**Exercise directions:** I need the lines below from the one with "none to read -/" down to the one with "def resetEngine (image" reproduced exactly, both ends included, and nothing else.

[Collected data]

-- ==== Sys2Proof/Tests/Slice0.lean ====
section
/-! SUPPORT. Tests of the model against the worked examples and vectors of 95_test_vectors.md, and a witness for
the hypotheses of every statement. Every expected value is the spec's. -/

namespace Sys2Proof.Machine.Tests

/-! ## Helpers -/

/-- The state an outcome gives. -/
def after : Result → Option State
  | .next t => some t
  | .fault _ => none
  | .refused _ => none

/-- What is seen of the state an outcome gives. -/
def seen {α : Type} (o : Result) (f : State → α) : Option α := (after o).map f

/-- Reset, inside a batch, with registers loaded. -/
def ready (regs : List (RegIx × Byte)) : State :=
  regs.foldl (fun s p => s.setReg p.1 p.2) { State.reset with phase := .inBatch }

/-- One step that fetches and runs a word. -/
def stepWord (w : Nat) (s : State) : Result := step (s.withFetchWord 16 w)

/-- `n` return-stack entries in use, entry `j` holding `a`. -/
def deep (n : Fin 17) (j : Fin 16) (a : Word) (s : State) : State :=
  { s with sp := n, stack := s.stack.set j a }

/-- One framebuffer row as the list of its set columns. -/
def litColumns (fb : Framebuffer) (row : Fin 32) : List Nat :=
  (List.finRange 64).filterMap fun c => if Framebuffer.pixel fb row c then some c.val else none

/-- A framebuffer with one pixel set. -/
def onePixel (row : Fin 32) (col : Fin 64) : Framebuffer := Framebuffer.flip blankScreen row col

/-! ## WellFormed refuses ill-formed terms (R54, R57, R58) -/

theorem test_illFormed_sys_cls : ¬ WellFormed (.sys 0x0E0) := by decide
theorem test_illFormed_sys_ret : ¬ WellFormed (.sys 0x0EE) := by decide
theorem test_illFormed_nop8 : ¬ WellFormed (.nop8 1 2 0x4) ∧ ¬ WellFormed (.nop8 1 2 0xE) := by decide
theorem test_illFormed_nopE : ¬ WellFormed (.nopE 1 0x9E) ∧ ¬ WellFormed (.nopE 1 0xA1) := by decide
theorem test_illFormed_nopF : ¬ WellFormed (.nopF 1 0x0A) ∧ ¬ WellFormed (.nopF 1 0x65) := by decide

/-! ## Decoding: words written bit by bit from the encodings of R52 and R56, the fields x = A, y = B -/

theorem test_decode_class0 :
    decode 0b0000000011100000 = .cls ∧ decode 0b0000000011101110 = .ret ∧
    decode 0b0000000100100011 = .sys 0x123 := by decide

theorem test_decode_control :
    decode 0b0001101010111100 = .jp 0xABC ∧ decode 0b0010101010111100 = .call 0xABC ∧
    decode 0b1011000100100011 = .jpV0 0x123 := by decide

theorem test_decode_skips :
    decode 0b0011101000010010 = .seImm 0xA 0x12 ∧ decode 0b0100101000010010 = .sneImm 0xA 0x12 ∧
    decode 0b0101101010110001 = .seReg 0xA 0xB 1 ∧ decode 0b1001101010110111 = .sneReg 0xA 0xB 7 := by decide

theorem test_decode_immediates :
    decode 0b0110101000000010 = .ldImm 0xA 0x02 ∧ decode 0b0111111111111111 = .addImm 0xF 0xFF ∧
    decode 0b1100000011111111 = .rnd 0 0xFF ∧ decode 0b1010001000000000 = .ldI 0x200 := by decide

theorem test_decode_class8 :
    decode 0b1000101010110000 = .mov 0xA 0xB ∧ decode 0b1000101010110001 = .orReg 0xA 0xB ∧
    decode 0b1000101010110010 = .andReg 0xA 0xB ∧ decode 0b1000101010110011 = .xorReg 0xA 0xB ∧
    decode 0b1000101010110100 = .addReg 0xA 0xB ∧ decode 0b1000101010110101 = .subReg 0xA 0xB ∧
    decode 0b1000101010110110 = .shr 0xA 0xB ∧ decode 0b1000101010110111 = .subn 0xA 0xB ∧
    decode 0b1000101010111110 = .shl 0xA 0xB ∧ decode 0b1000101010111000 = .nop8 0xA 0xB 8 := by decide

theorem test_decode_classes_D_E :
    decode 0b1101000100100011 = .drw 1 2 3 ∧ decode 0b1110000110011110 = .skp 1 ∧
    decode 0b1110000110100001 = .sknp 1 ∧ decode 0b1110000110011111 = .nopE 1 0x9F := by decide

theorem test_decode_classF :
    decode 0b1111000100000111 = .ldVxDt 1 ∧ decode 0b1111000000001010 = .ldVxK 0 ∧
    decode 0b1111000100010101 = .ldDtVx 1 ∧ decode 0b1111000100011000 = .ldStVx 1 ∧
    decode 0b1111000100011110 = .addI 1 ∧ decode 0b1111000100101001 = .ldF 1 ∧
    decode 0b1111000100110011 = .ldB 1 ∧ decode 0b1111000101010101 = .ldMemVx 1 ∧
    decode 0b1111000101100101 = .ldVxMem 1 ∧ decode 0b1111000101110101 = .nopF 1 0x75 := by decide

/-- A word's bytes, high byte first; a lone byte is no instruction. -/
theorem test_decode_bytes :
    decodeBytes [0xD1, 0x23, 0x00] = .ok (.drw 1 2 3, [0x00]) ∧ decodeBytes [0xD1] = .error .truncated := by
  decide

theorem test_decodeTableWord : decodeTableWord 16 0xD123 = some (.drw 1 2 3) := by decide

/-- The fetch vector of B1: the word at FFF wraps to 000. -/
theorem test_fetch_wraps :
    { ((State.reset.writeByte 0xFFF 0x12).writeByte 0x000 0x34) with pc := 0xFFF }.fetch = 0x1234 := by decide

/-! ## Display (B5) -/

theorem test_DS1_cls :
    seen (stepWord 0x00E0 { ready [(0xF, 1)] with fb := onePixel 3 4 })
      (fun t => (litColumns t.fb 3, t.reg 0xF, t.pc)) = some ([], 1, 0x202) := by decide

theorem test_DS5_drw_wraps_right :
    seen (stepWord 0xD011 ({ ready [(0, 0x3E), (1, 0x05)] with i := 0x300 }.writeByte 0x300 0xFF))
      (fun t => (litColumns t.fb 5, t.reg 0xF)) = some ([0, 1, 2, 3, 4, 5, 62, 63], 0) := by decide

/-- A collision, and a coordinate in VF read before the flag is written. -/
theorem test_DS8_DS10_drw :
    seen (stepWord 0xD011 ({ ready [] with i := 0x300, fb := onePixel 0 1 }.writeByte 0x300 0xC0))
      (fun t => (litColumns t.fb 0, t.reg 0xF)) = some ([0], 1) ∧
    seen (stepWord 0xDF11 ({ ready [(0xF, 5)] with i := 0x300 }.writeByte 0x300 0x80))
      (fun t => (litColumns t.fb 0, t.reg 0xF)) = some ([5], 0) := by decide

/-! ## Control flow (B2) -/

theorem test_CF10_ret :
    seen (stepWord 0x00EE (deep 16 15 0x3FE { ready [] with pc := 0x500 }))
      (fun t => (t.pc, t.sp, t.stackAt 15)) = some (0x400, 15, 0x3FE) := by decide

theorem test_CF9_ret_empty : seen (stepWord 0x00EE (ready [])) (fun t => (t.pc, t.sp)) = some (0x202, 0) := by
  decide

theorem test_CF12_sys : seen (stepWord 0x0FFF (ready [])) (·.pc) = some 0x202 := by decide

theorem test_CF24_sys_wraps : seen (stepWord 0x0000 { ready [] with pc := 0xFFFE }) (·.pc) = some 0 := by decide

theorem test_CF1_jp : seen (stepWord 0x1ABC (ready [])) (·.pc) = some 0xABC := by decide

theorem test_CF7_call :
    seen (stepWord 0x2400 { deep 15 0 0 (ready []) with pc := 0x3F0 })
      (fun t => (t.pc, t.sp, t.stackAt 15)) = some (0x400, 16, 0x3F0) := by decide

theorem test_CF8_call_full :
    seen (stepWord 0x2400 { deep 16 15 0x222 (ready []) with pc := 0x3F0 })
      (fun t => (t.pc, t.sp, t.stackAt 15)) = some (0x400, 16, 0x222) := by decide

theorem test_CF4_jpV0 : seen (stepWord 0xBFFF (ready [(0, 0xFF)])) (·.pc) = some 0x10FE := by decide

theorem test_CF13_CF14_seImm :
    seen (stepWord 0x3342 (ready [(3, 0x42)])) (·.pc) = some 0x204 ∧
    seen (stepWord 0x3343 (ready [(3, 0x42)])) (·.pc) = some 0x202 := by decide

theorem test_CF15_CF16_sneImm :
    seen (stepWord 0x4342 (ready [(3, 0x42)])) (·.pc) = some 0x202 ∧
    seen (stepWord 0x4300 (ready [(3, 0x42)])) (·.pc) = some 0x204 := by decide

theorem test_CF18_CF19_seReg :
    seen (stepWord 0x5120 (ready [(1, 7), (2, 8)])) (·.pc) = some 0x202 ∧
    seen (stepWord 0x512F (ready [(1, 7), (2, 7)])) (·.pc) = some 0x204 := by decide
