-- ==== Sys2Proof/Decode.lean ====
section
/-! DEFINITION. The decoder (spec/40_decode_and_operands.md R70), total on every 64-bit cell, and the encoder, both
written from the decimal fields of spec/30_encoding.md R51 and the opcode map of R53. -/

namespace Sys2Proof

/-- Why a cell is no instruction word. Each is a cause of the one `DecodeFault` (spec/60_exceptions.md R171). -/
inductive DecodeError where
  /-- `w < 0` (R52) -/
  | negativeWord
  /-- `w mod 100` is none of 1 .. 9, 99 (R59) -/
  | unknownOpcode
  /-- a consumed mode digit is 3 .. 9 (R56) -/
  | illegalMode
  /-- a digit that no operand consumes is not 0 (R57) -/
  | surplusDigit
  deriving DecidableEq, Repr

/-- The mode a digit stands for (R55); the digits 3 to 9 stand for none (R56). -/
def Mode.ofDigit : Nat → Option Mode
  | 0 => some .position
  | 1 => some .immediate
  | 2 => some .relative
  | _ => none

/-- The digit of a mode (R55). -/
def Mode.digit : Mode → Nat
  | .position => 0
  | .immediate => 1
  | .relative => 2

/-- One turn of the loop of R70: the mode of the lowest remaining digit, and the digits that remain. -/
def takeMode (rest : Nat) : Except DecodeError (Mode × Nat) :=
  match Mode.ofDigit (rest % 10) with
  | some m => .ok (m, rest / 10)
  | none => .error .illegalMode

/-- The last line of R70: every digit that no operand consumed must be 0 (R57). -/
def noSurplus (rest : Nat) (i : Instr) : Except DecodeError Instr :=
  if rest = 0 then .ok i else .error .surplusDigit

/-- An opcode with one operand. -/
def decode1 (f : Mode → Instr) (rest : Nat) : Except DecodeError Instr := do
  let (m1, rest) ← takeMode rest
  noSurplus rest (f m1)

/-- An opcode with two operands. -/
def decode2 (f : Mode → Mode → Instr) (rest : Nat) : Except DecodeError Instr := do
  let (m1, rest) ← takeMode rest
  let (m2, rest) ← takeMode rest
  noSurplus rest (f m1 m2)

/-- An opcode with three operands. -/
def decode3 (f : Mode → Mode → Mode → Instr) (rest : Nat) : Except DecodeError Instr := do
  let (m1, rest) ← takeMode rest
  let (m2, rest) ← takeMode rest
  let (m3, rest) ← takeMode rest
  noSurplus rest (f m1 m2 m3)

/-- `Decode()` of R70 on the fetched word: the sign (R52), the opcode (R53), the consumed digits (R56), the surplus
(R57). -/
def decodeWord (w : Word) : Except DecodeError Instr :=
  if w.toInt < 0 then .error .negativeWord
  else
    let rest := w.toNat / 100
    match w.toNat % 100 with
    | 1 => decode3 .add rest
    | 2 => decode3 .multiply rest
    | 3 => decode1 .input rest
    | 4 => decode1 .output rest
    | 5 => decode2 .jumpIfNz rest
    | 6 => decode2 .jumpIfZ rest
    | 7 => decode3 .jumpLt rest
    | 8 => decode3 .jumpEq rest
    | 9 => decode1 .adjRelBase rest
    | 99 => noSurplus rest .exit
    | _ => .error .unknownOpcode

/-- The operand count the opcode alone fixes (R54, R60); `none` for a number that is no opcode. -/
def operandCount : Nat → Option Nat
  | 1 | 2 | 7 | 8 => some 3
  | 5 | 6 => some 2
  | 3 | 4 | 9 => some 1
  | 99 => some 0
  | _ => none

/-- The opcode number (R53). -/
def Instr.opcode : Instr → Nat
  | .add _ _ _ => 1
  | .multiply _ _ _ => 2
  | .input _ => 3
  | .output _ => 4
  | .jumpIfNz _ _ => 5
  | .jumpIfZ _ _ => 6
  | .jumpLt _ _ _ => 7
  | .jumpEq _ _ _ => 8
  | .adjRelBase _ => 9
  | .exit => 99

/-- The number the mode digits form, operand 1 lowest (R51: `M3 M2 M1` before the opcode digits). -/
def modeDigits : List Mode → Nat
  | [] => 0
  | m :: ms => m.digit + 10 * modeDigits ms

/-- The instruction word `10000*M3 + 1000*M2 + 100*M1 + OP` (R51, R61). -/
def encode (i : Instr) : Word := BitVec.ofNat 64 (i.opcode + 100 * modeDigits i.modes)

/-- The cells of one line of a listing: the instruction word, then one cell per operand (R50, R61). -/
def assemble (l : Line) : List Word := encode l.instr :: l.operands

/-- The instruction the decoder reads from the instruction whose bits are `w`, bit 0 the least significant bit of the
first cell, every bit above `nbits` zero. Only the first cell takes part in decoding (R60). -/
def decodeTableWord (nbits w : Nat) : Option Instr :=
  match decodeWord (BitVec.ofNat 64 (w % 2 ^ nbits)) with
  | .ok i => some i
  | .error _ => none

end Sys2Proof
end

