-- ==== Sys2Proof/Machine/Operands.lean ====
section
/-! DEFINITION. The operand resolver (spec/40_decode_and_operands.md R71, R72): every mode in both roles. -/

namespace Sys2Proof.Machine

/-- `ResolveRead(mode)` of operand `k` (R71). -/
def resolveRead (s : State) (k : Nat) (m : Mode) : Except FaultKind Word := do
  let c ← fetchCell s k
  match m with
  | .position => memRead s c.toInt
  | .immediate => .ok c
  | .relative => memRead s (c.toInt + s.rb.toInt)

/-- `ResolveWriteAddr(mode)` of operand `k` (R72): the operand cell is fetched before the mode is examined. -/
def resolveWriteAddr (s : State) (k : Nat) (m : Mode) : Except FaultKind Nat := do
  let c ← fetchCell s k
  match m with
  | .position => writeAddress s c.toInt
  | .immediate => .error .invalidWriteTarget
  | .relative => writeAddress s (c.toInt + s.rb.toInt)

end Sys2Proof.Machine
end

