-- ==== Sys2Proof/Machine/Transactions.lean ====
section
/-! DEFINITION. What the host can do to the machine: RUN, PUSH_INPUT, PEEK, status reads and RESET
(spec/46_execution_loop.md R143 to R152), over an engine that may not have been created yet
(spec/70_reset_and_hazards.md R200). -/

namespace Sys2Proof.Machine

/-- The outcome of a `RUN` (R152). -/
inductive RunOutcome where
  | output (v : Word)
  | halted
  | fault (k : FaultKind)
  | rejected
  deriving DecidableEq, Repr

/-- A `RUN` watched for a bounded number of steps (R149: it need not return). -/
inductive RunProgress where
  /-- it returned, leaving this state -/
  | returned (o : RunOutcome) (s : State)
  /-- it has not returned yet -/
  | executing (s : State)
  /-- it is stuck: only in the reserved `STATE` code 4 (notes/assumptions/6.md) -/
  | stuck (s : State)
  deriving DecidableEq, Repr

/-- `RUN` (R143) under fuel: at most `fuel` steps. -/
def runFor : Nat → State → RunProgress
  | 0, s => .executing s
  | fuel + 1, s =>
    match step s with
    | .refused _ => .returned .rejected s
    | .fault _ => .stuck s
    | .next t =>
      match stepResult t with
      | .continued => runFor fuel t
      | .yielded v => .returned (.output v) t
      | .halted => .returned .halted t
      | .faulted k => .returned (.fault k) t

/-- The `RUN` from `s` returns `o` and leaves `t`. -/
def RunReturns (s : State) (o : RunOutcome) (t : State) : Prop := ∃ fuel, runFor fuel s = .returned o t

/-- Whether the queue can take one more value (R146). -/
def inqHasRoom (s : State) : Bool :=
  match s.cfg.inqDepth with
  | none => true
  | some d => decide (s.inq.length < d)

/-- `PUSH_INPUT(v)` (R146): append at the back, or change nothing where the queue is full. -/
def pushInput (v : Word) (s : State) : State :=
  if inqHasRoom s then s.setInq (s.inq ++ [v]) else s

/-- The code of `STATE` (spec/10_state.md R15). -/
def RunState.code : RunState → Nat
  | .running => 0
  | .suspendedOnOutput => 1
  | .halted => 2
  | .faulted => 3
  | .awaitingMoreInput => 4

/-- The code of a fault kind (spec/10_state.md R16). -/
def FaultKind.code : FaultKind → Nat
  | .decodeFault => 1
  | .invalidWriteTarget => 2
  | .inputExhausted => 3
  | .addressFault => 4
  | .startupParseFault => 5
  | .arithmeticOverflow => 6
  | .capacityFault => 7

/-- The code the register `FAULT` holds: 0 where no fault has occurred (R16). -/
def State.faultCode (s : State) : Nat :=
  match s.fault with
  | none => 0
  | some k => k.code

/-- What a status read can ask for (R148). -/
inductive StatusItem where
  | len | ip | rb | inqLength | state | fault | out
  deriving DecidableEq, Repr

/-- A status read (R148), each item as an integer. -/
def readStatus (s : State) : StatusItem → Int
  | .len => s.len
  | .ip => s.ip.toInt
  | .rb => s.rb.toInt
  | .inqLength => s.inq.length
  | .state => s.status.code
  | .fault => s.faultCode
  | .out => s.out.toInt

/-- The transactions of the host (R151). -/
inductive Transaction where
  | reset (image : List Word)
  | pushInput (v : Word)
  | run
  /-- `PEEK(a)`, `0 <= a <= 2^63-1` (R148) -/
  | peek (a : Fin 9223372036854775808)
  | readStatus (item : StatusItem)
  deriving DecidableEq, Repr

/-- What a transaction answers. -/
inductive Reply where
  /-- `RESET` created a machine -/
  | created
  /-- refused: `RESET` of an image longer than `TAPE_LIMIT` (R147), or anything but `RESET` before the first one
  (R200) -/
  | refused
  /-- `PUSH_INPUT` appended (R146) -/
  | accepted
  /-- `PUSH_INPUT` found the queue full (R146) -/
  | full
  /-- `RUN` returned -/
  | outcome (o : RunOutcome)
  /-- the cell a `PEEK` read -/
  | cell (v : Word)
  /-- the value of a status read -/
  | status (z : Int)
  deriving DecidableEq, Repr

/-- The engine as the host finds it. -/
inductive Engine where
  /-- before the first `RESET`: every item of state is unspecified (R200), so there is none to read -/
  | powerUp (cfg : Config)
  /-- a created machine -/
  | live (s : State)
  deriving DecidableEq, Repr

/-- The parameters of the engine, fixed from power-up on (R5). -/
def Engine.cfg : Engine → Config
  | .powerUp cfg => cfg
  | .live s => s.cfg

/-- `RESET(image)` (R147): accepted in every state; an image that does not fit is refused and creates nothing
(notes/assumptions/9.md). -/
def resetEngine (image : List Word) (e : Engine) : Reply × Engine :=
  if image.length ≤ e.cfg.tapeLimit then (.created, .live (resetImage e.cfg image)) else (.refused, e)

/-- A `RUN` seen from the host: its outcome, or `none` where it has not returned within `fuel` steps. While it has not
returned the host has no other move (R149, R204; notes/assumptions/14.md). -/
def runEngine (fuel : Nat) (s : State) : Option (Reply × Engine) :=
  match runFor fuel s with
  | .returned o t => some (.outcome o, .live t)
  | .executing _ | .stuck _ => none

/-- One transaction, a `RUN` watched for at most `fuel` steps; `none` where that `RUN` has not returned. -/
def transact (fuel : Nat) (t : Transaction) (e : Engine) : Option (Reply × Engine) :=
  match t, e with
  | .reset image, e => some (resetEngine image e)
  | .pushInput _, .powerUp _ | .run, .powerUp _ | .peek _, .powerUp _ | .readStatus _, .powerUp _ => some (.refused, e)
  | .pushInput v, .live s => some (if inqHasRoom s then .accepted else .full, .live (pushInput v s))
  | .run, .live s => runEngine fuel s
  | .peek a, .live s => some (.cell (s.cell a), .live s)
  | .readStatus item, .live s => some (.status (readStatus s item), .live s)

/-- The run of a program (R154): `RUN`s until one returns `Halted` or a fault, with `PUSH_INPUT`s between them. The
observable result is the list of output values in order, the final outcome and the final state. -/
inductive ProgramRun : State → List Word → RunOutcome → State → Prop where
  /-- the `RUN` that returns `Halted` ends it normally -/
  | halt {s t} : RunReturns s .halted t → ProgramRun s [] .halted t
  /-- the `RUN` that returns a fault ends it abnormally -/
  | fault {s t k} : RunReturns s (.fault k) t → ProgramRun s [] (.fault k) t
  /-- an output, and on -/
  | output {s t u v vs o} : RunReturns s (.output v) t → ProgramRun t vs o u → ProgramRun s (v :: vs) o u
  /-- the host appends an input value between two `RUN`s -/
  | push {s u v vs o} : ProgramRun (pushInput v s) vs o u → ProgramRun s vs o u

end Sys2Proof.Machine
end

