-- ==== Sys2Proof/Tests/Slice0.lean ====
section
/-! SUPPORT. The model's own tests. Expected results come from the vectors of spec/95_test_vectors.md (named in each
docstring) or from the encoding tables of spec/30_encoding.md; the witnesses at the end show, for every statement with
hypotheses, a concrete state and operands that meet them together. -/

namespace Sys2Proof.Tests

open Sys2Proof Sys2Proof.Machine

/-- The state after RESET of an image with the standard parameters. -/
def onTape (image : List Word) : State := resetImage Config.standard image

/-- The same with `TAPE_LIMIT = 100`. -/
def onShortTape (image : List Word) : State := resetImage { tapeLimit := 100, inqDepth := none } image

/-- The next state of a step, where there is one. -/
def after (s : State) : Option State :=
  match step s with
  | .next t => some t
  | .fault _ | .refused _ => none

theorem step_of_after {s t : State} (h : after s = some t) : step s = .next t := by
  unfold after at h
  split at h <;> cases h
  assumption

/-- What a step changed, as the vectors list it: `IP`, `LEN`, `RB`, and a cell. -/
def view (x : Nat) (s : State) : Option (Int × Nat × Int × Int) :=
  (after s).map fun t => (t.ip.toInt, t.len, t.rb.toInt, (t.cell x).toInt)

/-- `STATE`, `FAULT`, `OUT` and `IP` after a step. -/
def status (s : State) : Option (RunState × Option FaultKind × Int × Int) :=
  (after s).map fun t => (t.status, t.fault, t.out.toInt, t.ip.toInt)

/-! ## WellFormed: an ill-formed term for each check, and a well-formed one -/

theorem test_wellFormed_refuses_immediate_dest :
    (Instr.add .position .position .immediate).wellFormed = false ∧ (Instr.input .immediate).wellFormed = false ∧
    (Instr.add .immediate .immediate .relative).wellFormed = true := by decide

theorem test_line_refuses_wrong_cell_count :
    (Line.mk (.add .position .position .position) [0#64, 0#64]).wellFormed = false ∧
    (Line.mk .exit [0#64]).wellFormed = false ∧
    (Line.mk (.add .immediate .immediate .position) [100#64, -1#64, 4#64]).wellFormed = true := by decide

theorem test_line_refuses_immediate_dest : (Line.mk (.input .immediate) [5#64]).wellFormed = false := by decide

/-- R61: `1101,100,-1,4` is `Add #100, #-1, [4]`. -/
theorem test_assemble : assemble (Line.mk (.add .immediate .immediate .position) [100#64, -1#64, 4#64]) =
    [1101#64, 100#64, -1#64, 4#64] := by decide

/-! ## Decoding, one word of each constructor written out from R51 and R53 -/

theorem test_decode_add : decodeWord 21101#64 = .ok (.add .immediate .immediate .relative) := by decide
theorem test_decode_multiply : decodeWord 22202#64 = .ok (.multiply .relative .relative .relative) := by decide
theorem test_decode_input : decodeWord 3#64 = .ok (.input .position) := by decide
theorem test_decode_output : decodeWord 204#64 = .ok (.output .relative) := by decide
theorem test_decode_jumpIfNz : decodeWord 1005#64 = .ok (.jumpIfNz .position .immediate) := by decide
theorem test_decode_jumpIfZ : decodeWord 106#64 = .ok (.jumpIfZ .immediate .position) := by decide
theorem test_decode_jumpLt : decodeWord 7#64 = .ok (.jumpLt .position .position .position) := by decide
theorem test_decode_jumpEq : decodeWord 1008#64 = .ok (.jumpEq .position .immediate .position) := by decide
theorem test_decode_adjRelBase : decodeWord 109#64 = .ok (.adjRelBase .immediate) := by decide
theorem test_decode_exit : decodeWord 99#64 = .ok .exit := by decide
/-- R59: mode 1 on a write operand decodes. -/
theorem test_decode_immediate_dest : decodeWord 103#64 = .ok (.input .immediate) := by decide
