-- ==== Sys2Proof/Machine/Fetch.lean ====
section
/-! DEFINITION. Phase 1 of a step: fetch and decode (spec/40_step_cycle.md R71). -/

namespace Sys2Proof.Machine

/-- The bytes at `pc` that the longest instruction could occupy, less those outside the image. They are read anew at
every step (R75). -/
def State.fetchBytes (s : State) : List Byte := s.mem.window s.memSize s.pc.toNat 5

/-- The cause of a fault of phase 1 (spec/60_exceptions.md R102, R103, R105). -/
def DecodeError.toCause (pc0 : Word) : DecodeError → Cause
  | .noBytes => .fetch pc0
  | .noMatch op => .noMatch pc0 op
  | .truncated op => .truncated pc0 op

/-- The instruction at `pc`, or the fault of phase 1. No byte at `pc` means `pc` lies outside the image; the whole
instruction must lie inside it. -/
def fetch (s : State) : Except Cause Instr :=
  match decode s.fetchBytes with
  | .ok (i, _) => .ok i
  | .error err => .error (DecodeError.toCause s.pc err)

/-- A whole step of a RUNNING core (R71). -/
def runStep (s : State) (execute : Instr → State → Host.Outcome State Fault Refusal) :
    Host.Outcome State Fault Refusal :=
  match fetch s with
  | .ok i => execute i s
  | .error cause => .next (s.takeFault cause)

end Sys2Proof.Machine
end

**Result of the task:**
  /-- before the first `RESET`: every item of state is unspecified (R200), so there is none to read -/
  | powerUp (cfg : Config)
  /-- a created machine -/
  | live (s : State)
  deriving DecidableEq, Repr

/-- The parameters of the engine, fixed from power-up on (R5). -/
def Engine.cfg : Engine → Config
  | .powerUp cfg => cfg
  | .live s => s.cfg

/-- `RESET(image)` (R147): accepted in every state; an image that does not fit is refused and creates nothing
(notes/assumptions/9.md). -/
def resetEngine (image : List Word) (e : Engine) : Reply × Engine :=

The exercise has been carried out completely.